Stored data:

..........

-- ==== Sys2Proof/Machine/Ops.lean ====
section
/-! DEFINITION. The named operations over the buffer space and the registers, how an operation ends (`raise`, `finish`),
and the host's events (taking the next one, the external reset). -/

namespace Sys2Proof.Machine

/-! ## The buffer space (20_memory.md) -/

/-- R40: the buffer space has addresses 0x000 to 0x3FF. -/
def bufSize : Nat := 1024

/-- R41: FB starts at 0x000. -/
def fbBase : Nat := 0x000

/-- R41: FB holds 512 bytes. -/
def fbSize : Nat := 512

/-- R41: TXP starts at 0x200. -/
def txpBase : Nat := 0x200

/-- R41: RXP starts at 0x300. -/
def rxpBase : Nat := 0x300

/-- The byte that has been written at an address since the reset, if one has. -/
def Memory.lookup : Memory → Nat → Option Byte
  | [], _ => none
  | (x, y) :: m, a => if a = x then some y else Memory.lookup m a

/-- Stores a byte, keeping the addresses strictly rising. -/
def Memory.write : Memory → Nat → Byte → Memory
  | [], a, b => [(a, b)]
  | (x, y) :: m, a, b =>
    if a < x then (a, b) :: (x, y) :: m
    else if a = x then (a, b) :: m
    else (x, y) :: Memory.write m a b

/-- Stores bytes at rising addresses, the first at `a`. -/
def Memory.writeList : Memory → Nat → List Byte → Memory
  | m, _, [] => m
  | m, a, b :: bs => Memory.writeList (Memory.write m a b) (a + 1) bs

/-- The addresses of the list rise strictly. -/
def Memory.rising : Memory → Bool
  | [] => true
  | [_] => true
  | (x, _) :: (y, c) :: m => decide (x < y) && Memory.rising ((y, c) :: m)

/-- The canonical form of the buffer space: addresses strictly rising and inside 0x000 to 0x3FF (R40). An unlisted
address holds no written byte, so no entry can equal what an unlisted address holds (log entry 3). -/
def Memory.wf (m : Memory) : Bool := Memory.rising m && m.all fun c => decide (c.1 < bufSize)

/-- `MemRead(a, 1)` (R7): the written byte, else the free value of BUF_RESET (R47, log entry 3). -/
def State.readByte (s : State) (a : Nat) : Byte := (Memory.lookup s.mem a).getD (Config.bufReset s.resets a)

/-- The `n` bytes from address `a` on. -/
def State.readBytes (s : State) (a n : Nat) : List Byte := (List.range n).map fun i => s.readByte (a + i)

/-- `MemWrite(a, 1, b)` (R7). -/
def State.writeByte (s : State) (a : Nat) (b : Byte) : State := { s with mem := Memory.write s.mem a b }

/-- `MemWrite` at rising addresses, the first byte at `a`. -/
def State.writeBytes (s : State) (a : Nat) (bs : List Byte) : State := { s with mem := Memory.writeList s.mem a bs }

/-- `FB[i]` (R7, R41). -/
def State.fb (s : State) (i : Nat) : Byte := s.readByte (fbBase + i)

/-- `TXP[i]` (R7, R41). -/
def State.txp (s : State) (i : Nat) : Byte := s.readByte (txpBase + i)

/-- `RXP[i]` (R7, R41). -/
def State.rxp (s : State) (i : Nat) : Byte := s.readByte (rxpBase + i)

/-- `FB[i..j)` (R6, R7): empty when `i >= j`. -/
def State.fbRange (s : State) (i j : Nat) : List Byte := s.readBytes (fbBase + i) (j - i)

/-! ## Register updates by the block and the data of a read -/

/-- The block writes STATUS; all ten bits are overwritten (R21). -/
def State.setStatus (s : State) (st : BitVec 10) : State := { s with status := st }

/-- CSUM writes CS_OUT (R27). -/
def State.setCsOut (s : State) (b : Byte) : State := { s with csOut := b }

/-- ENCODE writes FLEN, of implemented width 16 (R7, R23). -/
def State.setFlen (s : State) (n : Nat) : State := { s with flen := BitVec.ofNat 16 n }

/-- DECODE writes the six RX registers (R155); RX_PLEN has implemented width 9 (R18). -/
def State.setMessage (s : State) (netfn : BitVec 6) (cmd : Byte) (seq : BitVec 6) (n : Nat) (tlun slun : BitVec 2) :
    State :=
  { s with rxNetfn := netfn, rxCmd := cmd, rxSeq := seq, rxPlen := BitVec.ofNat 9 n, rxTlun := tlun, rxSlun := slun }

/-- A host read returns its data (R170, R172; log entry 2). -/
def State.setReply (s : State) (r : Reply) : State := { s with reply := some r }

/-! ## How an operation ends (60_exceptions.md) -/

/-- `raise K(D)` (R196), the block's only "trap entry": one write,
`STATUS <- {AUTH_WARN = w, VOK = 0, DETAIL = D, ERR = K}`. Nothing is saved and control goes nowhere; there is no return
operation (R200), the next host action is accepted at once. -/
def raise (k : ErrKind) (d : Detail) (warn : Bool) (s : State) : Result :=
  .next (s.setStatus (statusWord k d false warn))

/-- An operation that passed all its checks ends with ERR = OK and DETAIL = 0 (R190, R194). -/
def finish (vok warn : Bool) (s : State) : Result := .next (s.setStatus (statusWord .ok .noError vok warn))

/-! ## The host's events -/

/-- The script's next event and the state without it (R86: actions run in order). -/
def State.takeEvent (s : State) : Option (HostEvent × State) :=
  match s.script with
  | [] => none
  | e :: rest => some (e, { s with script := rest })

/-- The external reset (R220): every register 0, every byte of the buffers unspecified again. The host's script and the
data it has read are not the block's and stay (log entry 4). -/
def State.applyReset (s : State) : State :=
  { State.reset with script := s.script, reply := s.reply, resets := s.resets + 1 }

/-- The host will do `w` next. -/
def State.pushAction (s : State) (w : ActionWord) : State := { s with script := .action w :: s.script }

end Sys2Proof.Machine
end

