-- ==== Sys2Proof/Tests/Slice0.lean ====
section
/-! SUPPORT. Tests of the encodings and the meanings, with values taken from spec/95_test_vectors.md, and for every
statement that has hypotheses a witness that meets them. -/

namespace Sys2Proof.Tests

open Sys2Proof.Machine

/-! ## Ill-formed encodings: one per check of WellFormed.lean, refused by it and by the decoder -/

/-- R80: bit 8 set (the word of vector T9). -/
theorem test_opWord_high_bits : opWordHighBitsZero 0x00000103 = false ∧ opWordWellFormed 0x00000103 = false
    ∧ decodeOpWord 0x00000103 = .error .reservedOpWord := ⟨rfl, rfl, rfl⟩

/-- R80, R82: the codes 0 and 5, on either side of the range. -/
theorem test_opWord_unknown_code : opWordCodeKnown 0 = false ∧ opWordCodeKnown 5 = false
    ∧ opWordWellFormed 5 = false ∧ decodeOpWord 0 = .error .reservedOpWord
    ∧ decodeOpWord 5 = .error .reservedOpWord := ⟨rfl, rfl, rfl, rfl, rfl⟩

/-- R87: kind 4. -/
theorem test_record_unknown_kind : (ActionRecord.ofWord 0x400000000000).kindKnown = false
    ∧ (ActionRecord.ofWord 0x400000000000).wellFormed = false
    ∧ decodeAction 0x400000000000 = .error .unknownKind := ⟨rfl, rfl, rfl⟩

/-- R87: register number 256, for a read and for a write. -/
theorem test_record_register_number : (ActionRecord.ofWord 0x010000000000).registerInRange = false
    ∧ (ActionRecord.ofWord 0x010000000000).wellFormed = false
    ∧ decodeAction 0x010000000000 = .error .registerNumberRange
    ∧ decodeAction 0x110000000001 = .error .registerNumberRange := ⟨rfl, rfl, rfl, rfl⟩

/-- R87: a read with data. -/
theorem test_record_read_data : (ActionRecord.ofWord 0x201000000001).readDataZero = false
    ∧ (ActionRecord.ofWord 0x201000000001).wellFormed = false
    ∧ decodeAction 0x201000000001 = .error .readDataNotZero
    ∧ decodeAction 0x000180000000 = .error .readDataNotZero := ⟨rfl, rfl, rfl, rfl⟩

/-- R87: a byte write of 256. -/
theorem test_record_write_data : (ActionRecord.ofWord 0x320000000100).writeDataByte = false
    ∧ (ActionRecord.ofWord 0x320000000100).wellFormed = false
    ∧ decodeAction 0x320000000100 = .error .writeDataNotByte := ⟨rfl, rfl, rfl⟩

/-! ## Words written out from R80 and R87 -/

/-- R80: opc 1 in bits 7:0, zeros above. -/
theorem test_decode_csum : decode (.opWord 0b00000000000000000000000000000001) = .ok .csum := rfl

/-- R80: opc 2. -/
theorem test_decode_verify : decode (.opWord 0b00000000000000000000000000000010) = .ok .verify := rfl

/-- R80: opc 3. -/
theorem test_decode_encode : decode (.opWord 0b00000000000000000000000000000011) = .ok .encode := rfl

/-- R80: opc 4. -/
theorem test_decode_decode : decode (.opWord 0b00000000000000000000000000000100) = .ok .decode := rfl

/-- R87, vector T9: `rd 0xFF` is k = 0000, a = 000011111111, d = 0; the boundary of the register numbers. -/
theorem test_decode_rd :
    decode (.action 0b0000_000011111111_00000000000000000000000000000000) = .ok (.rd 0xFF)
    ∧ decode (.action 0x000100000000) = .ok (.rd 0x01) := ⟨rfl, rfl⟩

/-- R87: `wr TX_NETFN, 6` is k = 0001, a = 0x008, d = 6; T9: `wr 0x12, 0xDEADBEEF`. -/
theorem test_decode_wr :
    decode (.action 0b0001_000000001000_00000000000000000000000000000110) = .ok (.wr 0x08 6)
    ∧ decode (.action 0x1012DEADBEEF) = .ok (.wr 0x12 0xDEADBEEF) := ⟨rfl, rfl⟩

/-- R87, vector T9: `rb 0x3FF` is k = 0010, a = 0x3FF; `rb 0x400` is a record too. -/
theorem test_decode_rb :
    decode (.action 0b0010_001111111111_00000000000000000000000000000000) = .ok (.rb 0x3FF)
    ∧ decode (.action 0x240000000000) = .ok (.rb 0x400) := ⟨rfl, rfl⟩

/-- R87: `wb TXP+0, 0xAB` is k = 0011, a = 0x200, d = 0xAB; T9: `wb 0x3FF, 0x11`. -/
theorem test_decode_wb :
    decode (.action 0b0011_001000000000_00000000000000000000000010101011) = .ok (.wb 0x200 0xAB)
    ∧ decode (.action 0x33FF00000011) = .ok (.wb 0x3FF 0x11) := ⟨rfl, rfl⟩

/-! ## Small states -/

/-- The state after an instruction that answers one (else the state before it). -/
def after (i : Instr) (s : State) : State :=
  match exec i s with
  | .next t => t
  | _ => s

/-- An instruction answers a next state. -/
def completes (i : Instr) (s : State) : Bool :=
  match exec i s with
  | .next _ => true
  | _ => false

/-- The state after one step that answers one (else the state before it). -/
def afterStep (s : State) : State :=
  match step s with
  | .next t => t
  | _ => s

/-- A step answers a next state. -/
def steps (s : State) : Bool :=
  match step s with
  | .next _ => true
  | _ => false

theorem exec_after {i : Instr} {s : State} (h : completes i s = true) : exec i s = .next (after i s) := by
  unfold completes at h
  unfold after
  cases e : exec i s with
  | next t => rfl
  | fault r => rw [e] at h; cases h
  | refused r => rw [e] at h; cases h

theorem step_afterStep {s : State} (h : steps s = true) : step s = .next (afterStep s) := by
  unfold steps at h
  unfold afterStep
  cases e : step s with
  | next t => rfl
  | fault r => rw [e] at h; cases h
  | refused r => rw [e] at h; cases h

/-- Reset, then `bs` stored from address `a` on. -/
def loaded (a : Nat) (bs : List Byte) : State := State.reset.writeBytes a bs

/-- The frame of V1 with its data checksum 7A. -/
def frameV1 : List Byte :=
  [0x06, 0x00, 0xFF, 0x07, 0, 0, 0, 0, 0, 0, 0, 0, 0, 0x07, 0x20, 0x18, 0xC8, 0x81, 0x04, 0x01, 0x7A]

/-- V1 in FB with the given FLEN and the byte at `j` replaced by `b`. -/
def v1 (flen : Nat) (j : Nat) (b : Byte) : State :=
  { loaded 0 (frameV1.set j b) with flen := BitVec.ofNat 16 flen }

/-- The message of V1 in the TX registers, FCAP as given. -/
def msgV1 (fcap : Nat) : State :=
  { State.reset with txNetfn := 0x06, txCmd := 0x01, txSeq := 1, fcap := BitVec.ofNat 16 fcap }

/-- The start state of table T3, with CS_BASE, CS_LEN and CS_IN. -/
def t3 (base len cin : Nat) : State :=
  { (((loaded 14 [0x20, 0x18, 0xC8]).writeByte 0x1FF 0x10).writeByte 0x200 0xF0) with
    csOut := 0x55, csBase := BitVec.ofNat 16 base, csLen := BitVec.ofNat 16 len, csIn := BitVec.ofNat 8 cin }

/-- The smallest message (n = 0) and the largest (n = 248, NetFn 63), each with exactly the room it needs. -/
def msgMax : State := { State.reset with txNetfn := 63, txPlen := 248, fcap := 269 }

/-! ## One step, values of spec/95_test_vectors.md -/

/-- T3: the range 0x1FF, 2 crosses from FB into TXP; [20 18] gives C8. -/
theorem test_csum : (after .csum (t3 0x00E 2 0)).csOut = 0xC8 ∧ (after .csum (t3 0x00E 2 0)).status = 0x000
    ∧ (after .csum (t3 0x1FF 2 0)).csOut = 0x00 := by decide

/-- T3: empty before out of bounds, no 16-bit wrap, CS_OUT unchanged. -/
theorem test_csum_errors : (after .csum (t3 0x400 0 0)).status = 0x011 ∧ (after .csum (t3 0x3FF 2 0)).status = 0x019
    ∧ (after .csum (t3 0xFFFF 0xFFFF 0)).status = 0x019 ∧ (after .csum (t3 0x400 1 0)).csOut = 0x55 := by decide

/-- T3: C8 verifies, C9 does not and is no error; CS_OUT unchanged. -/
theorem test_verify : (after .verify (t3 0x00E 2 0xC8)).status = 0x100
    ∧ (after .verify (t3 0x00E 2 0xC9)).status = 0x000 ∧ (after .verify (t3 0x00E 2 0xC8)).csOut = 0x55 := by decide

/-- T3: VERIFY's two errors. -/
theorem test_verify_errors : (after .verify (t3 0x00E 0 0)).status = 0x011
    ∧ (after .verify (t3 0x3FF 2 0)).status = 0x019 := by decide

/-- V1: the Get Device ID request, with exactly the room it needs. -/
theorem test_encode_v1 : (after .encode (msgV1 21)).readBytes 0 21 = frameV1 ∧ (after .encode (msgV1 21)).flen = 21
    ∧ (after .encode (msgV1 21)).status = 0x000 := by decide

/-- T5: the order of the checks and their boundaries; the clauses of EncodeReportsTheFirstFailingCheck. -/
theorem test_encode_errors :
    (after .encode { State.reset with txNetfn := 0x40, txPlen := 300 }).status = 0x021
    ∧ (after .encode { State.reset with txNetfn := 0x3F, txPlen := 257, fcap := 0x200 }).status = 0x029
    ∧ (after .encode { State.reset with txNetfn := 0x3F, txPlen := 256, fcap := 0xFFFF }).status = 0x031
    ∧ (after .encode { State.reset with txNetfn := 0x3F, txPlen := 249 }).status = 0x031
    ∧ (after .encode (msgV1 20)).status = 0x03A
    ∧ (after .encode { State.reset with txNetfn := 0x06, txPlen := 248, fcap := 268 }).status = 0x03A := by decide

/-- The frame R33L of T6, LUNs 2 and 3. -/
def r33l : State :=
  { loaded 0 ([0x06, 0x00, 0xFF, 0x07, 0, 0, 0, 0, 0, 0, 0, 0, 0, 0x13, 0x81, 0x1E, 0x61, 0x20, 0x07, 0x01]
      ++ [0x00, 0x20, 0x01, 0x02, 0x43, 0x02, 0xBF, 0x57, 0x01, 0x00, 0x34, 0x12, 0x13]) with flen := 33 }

..........

Task goal:
Go through the records above, find each line with the string "addresses", and copy it.

Task output:
/-- R40: the buffer space has addresses 0x000 to 0x3FF. -/
/-- Stores a byte, keeping the addresses strictly rising. -/
/-- Stores bytes at rising addresses, the first at `a`. -/
/-- The addresses of the list rise strictly. -/
/-- The canonical form of the buffer space: addresses strictly rising and inside 0x000 to 0x3FF (R40). An unlisted
/-- `MemWrite` at rising addresses, the first byte at `a`. -/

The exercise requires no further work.